▸ How to complete this task
Begin at the line below that has "of well-formedness -/" and stop after the line that has "no command. -/". Please restate only those lines, word for word.

[Saved entries]
........

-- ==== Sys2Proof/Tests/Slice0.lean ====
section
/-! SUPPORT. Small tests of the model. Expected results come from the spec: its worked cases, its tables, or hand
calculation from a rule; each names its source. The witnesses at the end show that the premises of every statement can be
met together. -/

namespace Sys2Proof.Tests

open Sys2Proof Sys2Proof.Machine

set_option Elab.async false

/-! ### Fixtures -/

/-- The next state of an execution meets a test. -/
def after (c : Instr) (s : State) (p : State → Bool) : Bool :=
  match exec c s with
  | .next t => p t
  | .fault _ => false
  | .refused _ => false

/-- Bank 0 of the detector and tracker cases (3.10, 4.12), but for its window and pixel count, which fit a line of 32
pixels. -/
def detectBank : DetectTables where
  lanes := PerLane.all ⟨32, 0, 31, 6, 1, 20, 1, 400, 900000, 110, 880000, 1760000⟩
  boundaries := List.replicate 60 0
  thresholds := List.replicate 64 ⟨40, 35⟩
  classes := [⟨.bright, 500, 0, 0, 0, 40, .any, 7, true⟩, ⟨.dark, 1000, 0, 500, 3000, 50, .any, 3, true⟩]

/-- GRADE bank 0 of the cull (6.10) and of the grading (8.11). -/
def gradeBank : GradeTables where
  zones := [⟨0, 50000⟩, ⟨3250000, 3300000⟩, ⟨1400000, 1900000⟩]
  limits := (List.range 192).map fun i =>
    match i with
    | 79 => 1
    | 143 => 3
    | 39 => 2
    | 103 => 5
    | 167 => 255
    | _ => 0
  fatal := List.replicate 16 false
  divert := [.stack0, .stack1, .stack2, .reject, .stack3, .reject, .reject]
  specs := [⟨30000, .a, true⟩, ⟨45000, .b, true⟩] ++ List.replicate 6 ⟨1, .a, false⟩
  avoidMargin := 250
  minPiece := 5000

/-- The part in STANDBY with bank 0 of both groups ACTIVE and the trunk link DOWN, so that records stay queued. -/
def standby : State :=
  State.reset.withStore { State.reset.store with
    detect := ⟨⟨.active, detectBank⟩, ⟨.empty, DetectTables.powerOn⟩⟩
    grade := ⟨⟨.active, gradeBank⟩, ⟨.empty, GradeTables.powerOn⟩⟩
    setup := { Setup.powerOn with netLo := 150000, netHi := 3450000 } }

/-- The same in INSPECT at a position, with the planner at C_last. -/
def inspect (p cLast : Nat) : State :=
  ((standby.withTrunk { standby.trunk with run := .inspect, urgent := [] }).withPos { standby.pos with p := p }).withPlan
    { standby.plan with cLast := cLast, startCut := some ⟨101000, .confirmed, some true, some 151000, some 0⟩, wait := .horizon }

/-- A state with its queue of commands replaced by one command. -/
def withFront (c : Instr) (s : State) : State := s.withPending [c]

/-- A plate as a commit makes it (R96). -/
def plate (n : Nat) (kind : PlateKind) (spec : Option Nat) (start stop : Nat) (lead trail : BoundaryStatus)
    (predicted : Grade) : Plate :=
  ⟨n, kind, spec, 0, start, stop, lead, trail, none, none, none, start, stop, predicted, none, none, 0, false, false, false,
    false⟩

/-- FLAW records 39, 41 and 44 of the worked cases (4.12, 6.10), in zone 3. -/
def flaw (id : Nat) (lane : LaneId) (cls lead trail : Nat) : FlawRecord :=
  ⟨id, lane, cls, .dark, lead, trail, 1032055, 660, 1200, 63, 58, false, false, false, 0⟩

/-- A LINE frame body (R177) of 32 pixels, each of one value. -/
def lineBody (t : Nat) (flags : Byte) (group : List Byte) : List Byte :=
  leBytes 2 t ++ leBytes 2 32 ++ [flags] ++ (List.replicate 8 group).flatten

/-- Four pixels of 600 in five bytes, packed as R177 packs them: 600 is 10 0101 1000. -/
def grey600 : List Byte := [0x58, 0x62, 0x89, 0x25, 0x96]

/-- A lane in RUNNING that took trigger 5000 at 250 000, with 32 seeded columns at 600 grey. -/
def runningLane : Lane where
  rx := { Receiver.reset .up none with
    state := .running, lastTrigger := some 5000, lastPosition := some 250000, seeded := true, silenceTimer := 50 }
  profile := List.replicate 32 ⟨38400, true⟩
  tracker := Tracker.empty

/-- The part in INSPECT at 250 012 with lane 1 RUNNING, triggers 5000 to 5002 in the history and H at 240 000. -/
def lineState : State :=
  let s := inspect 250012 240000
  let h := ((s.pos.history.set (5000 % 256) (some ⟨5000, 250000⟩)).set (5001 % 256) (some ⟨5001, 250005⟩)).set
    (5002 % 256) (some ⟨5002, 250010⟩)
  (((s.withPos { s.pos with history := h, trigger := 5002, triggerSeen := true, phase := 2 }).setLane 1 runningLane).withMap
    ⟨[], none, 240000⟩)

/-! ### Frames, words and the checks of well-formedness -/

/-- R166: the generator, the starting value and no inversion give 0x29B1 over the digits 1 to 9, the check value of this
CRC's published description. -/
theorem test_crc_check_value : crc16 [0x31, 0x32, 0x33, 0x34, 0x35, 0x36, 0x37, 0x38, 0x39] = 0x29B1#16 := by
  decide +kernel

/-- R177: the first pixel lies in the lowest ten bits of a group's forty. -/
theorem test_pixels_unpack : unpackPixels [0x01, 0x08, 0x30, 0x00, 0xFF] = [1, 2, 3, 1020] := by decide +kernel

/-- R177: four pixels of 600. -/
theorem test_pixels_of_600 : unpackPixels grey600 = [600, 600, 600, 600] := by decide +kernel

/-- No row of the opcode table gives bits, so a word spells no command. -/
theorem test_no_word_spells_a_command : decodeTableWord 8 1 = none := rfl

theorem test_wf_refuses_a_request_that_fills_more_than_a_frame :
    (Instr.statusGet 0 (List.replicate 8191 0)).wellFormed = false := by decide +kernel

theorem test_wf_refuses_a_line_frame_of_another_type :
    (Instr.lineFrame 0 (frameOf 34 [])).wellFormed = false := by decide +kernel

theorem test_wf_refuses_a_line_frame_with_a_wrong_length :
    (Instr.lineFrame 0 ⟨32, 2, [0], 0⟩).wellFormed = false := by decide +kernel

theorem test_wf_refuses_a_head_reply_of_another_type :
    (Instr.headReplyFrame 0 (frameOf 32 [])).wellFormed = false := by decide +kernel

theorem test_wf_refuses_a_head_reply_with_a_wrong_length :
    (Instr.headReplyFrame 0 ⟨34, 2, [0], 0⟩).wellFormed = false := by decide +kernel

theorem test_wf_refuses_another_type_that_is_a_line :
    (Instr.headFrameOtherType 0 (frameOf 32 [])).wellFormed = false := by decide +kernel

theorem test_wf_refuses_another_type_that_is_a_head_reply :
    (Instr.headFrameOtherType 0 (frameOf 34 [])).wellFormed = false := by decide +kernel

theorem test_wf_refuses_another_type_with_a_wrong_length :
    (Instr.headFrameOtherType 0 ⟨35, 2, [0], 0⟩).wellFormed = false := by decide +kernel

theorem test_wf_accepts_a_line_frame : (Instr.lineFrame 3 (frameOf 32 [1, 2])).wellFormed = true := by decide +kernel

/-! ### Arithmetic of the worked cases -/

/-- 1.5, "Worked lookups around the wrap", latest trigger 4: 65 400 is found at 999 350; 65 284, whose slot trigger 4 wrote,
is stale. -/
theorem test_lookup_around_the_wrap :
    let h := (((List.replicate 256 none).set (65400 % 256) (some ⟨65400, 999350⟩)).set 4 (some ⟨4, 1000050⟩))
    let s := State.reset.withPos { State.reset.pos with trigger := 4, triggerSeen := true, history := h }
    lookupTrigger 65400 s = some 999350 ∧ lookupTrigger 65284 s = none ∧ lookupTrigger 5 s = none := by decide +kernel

........

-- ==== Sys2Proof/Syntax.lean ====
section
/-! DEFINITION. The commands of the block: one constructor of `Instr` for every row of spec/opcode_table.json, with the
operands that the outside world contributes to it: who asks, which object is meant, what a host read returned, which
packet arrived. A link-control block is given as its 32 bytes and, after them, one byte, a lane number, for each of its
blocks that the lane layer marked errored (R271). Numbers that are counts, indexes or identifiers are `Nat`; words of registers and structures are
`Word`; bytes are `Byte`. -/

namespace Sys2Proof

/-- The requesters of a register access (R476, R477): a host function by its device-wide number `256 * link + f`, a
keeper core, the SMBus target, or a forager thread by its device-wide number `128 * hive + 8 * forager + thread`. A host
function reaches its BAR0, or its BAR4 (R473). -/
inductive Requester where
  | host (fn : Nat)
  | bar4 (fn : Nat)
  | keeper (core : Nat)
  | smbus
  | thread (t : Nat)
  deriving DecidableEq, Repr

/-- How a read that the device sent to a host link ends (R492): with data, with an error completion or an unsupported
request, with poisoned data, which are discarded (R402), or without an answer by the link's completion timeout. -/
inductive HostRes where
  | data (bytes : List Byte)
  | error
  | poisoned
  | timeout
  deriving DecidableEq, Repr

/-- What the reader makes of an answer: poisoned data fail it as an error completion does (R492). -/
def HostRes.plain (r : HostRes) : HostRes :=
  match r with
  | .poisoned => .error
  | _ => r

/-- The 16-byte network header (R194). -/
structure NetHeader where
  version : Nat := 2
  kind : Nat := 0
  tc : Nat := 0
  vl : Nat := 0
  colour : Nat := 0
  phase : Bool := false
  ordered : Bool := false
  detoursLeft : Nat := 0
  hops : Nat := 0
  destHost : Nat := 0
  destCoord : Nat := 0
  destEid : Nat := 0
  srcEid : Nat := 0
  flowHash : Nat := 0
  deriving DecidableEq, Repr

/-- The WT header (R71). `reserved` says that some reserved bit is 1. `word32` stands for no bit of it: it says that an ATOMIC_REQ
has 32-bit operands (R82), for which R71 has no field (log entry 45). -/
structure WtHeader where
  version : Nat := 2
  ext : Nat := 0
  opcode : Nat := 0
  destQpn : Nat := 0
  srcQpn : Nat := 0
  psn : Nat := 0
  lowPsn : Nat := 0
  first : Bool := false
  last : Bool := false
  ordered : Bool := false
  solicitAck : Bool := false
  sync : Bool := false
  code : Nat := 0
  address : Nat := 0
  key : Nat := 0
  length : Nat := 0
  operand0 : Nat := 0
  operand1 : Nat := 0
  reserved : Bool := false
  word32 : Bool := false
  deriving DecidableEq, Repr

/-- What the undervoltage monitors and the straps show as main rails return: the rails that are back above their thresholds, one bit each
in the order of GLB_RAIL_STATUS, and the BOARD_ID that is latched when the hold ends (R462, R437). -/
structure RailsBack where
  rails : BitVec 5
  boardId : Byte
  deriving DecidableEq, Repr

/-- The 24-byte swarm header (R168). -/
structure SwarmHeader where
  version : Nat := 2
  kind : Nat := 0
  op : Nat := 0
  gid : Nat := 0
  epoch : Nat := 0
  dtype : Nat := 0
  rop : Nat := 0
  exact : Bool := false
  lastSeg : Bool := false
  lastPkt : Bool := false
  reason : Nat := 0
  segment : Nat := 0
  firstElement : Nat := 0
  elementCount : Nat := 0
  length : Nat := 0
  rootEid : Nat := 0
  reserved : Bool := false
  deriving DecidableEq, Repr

........

▸ Solution for this exercise
/-! ### Frames, words and the checks of well-formedness -/

/-- R166: the generator, the starting value and no inversion give 0x29B1 over the digits 1 to 9, the check value of this
CRC's published description. -/
theorem test_crc_check_value : crc16 [0x31, 0x32, 0x33, 0x34, 0x35, 0x36, 0x37, 0x38, 0x39] = 0x29B1#16 := by
  decide +kernel

/-- R177: the first pixel lies in the lowest ten bits of a group's forty. -/
theorem test_pixels_unpack : unpackPixels [0x01, 0x08, 0x30, 0x00, 0xFF] = [1, 2, 3, 1020] := by decide +kernel

/-- R177: four pixels of 600. -/
theorem test_pixels_of_600 : unpackPixels grey600 = [600, 600, 600, 600] := by decide +kernel

/-- No row of the opcode table gives bits, so a word spells no command. -/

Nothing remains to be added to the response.